Non ci interessa che siano artisti, registi, tecnici, montatori, vj o quant’altro; ma ci interessa il ruolo che il video ha assunto nel loro rapportarsi al rispettivo "mondo". Attraverso questa analisi, scopriremo anzitutto come, quanto e quando la prospettiva intra-mondana ha dissolto la possibilità di un utilizzo lucido del video nel senso della connessione con le profondità del proprio essere.
Osserveremo come, il concetto stesso di mondo sia stato malridotto, e che la prospettiva oltre-mondana, apparentemente utopica, corrisponda probabilmente all’intuizione dell’essenza del mondo stesso. Intuizione nella quale la ricerca in video può avere un ruolo determinante.
Il Video come stile di vita: gli artisti del video
L’essere umano, come tale, tende a sentirsi posto innanzi al mondo (1) più che essente parte di esso. Alcune persone vivono questo dato con maggiore partecipazione, e spesso con angoscia. Tra queste, alcune sono autori di opere artistiche; e tra questi autori ci interessano quelli che hanno a che fare con il video.
Per partecipare al mondo, l’autore pone tra sé e il mondo, dal quale è pregiudizialmente scisso, una telecamera (2). A questo modo, produce un elemento plastico che è l'opera video, la quale può corrispondere ad un’impresa di mediazione mai definitiva col mondo, oggetto vivo e cangiante. Infatti, di questa attività continua, i video dell’autore sono solo impronte temporanee.

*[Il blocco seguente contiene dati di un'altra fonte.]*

-- ==== Sys2Proof/Laws/Frame.lean ====
section
/-! SUPPORT. Frames compose: the laws by which the frame of a meaning follows from those of the operations it uses. -/

set_option Elab.async false

namespace Sys2Proof.Machine

/-- w holds no part outside W. -/
def Part.sub (w W : List Part) : Bool := w.all W.contains

theorem Frame.refl (W : List Part) (s : State) : Frame W s s :=
  ⟨fun p _ => by cases p <;> first | rfl | exact id | exact fun _ _ => rfl⟩

theorem Frame.after {w W : List Part} {s x y : State} (h : Frame w x y) (h0 : Frame W s x)
    (hw : Part.sub w W = true := by decide) : Frame W s y := by
  constructor
  intro p hp
  have hn : w.contains p = false := by
    cases hc : w.contains p with
    | false => rfl
    | true =>
      have := List.all_eq_true.mp hw p (by simpa using hc)
      simp_all
  have a := h.same p hn
  have b := h0.same p hp
  cases p <;> first | exact Eq.trans a b | exact fun h => a (b h) | exact fun i h => (a i (by rw [b i h]; exact h)).trans (b i h)

theorem Frame.trans {W : List Part} {s x y : State} (h : Frame W x y) (h0 : Frame W s x) : Frame W s y :=
  h.after h0 (List.all_eq_true.mpr fun p hp => by simpa using hp)

theorem Frame.foldl {α : Type} {W : List Part} {f : State → α → State} (hf : ∀ x k, Frame W x (f x k)) (l : List α)
    {s x : State} (h : Frame W s x) : Frame W s (l.foldl f x) := by
  induction l generalizing x with
  | nil => exact h
  | cons k ks ih => exact ih ((hf x k).after h (List.all_eq_true.mpr fun p hp => by simpa using hp))

theorem Frame.forEach {W : List Part} {f : Nat → State → State} (hf : ∀ x k, Frame W x (f k x)) (l : List Nat)
    {s x : State} (h : Frame W s x) : Frame W s (forEach l f x) :=
  Frame.foldl hf l h

theorem wf_putBytes {t : Tab Byte} (h : Tab.wf 0 t = true) (k : Nat) (l : List Byte) : Tab.wf 0 (putBytes t k l) = true := by
  induction l generalizing t k with
  | nil => exact h
  | cons b l ih => exact ih (Tab.wf_set h k b) (k + 1)

-- UPD
/-- Replaces align. -/
def setAlign (x : State) (align : Align) : State := { x with align := align }

theorem setAlign_eq (x : State) (align : Align) :
    State.mk x.ext x.start align x.clk x.pwr x.thm x.load x.scrub x.ctx x.fab x.mem x.noc x.dram x.prt x.lnk x.dsp x.pins x.mbx x.evt x.sec x.tag x.free x.pending = setAlign x align := rfl

theorem setAlign_frame (x : State) (align : Align) : Frame [.align] x (setAlign x align) := by
  constructor; intro p h; cases p <;> first | rfl | exact fun m => ⟨m.1, m.2.1, m.2.2.1, m.2.2.2⟩ | exact fun _ _ => rfl | exact id | cases h

/-- Replaces clk. -/
def setClk (x : State) (clk : Clk) : State := { x with clk := clk }

theorem setClk_eq (x : State) (clk : Clk) :
    State.mk x.ext x.start x.align clk x.pwr x.thm x.load x.scrub x.ctx x.fab x.mem x.noc x.dram x.prt x.lnk x.dsp x.pins x.mbx x.evt x.sec x.tag x.free x.pending = setClk x clk := rfl

theorem setClk_frame (x : State) (clk : Clk) : Frame [.clk] x (setClk x clk) := by
  constructor; intro p h; cases p <;> first | rfl | exact fun m => ⟨m.1, m.2.1, m.2.2.1, m.2.2.2⟩ | exact fun _ _ => rfl | exact id | cases h

/-- Replaces ctx. -/
def setCtx (x : State) (ctx : Ctx) : State := { x with ctx := ctx }

theorem setCtx_eq (x : State) (ctx : Ctx) :
    State.mk x.ext x.start x.align x.clk x.pwr x.thm x.load x.scrub ctx x.fab x.mem x.noc x.dram x.prt x.lnk x.dsp x.pins x.mbx x.evt x.sec x.tag x.free x.pending = setCtx x ctx := rfl

theorem setCtx_frame (x : State) (ctx : Ctx) : Frame [.ctx] x (setCtx x ctx) := by
  constructor; intro p h; cases p <;> first | rfl | exact fun m => ⟨m.1, m.2.1, m.2.2.1, m.2.2.2⟩ | exact fun _ _ => rfl | exact id | cases h

/-- Replaces dram. -/
def setDram (x : State) (dram : Dram) : State := { x with dram := dram }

Nel caso della creazione video, la creazione è spesso un modo di partecipare al mondo, ancor prima di un modo per rappresentarlo o darne una visione (cosa che, ovviamente, vale anche per le altre forme d’arte). Questo stato di necessità, produce uno stile di vita particolare che consiste nella ripresa e/o nel montaggio di immagini video in base a flussi produttivi dotati di leggi o riti definibili. Ma è significativo il fatto che, generalmente, l’autore non presenti consapevolezza, o interesse, per il significato essenziale della sua attività, la partecipazione. Anzi, costui sarà il più delle volte convinto di creare (ad esempio cortometraggi) per partecipare ai festival o presentarsi alle tv, o a qualche critico, o per fare esperienza, o addirittura per psicoanalizzarsi.

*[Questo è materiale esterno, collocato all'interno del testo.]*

theorem testedRegion_frame (r : Nat) (s : State) : Frame [.pwr, .load, .ctx, .noc, .lnk, .mbx, .chans, .evt] s (testedRegion r s) := by
  unfold testedRegion
  repeat' first | with_reducible apply Frame.refl | exact rfl | split | with_reducible apply Frame.after (regionRetire_frame ..) | with_reducible apply Frame.after (updRegion_frame ..) | intro _

theorem powerRegion_frame (r : Nat) (s : State) : Frame [.pwr] s (powerRegion r s) := by
  unfold powerRegion
  repeat' first | with_reducible apply Frame.refl | exact rfl | split | with_reducible apply Frame.after (updDom_frame ..) | intro _

theorem setTest_frame (r : Nat) (v : Byte) (s : State) : Frame [.start] s (setTest r v s) := by
  unfold setTest
  repeat' first | with_reducible apply Frame.refl | exact rfl | with_reducible apply Frame.after (updStart_frame ..) | intro _

theorem autoSkip_frame (layer : Bool) (s : State) : Frame [.start, .lnk, .mbx, .evt] s (autoSkip layer s) := by
  unfold autoSkip
  dsimp only
  repeat' first | with_reducible apply Frame.refl | exact rfl | split | with_reducible apply Frame.after (finish_frame ..) | with_reducible apply Frame.after (writeRecord_frame ..) | intro _

theorem finishBist_frame (s : State) : Frame [.start, .pwr, .load, .ctx, .noc, .lnk, .mbx, .chans, .evt] s (finishBist s) := by
  unfold finishBist
  dsimp only
  repeat' first | with_reducible apply Frame.refl | exact rfl | split | with_reducible apply Frame.forEach | with_reducible apply Frame.after (autoSkip_frame ..) | with_reducible apply Frame.after (powerRegion_frame ..) | with_reducible apply Frame.after (testedRegion_frame ..) | with_reducible apply Frame.after (updStart_frame ..) | intro _

theorem startRound_frame (s : State) : Frame [.start, .pwr, .load, .ctx, .fab, .noc, .lnk, .mbx, .chans, .evt] s (startRound s) := by
  unfold startRound
  dsimp only
  repeat' first | with_reducible apply Frame.refl | exact rfl | split | with_reducible apply Frame.forEach | with_reducible apply Frame.after (finishBist_frame ..) | with_reducible apply Frame.after (powerRegion_frame ..) | with_reducible apply Frame.after (setTest_frame ..) | with_reducible apply Frame.after (updRegion_frame ..) | with_reducible apply Frame.after (updStart_frame ..) | with_reducible apply Frame.after (zeroCarryOver_frame ..) | intro _

theorem endRegionTest_frame (fails : List BistFail) (excursion : BitVec 32) (r : Nat) (s : State) : Frame [.ext, .start, .pwr, .load, .ctx, .mem, .noc, .lnk, .mbx, .chans, .evt] s (endRegionTest fails excursion r s) := by
  unfold endRegionTest
  dsimp only
  repeat' first | with_reducible apply Frame.refl | exact rfl | split | with_reducible apply Frame.foldl | with_reducible apply Frame.after (addMap_frame ..) | with_reducible apply Frame.after (noteFail_frame ..) | with_reducible apply Frame.after (setTest_frame ..) | with_reducible apply Frame.after (testedRegion_frame ..) | with_reducible apply Frame.after (updRegion_frame ..) | with_reducible apply Frame.after (updStart_frame ..) | intro _

theorem execBistRoundDone_frame (fails : List BistFail) (excursion : BitVec 32) (s : State) : NextFrame [.ext, .start, .pwr, .load, .ctx, .fab, .mem, .noc, .lnk, .mbx, .chans, .evt] s (execBistRoundDone fails excursion s) := by
  unfold execBistRoundDone
  dsimp only
  repeat' first | with_reducible apply Frame.refl | exact rfl | with_reducible apply NextFrame.mk | split | with_reducible apply Frame.foldl | with_reducible apply Frame.forEach | with_reducible apply Frame.after (endRegionTest_frame ..) | with_reducible apply Frame.after (noteFail_frame ..) | with_reducible apply Frame.after (startRound_frame ..) | with_reducible apply Frame.after (updStart_frame ..) | intro _

theorem execValignStart_frame (s : State) : NextFrame [.start, .align, .fab] s (execValignStart s) := by
  unfold execValignStart
  dsimp only [setStartAlignFab_eq]
  repeat' first | with_reducible apply Frame.refl | exact rfl | with_reducible apply NextFrame.mk | with_reducible apply Frame.after (setStartAlignFab_frame ..) | split

theorem useSpare_frame (g : TsvGroup) (signal : Nat) (s : State) : Frame [.start, .lnk, .mbx, .evt] s (useSpare g signal s) := by
  unfold useSpare
  repeat' first | with_reducible apply Frame.refl | exact rfl | with_reducible apply Frame.after (raise_frame ..) | with_reducible apply Frame.after (updStart_frame ..) | intro _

In realtà, anzitutto e da un punto di vista più essenziale, l’autore sta lavorando ad un'incostante attività diplomatica tesa alla salvaguardia della propria identità.
Ovviamente, da questo esempio potrebbero essere sottratti coloro che lavorano anzitutto, e puramente, come professionisti. Ma, nel caso dei dilettanti e comunque degli “artisti”, le analisi potrebbero convergere su questo punto: l’autore sta cercando di salvarsi con il video, lavorando sui rapporti che legano il proprio io al mondo, determinando un processo di identità.
Quello che caratterizza coloro che cercano di salvarsi con il video da coloro che operano con altre forme espressive o attività artistiche varie, è un dato di rilievo non indifferente. Nel caso dell'autore di video, gli strumenti della creazione digitale si pongono effettivamente tra sé e il mondo. Telecamera e computer reinterpretano, o meglio anzitutto filtrano quello stesso mondo al quale sono rivolti gli sforzi diplomatici dell’autore. Il flusso delle immagini, ed il flusso dell’identità, si sviluppano sulla stessa direttrice che è sì mentale ma, al contempo, concretizzata negli strumenti.
Tutto questo, ovviamente, ha ripercussioni simboliche e fa dell’attività dell’autore qualcosa che è difficilmente liberabile dal gravare di una profondità. Questa profondità, come si è visto, è relazionata all’essenza stessa dell’immagine elettronica: al suo fascino, e alla direttrice sulla quale esso si svolge.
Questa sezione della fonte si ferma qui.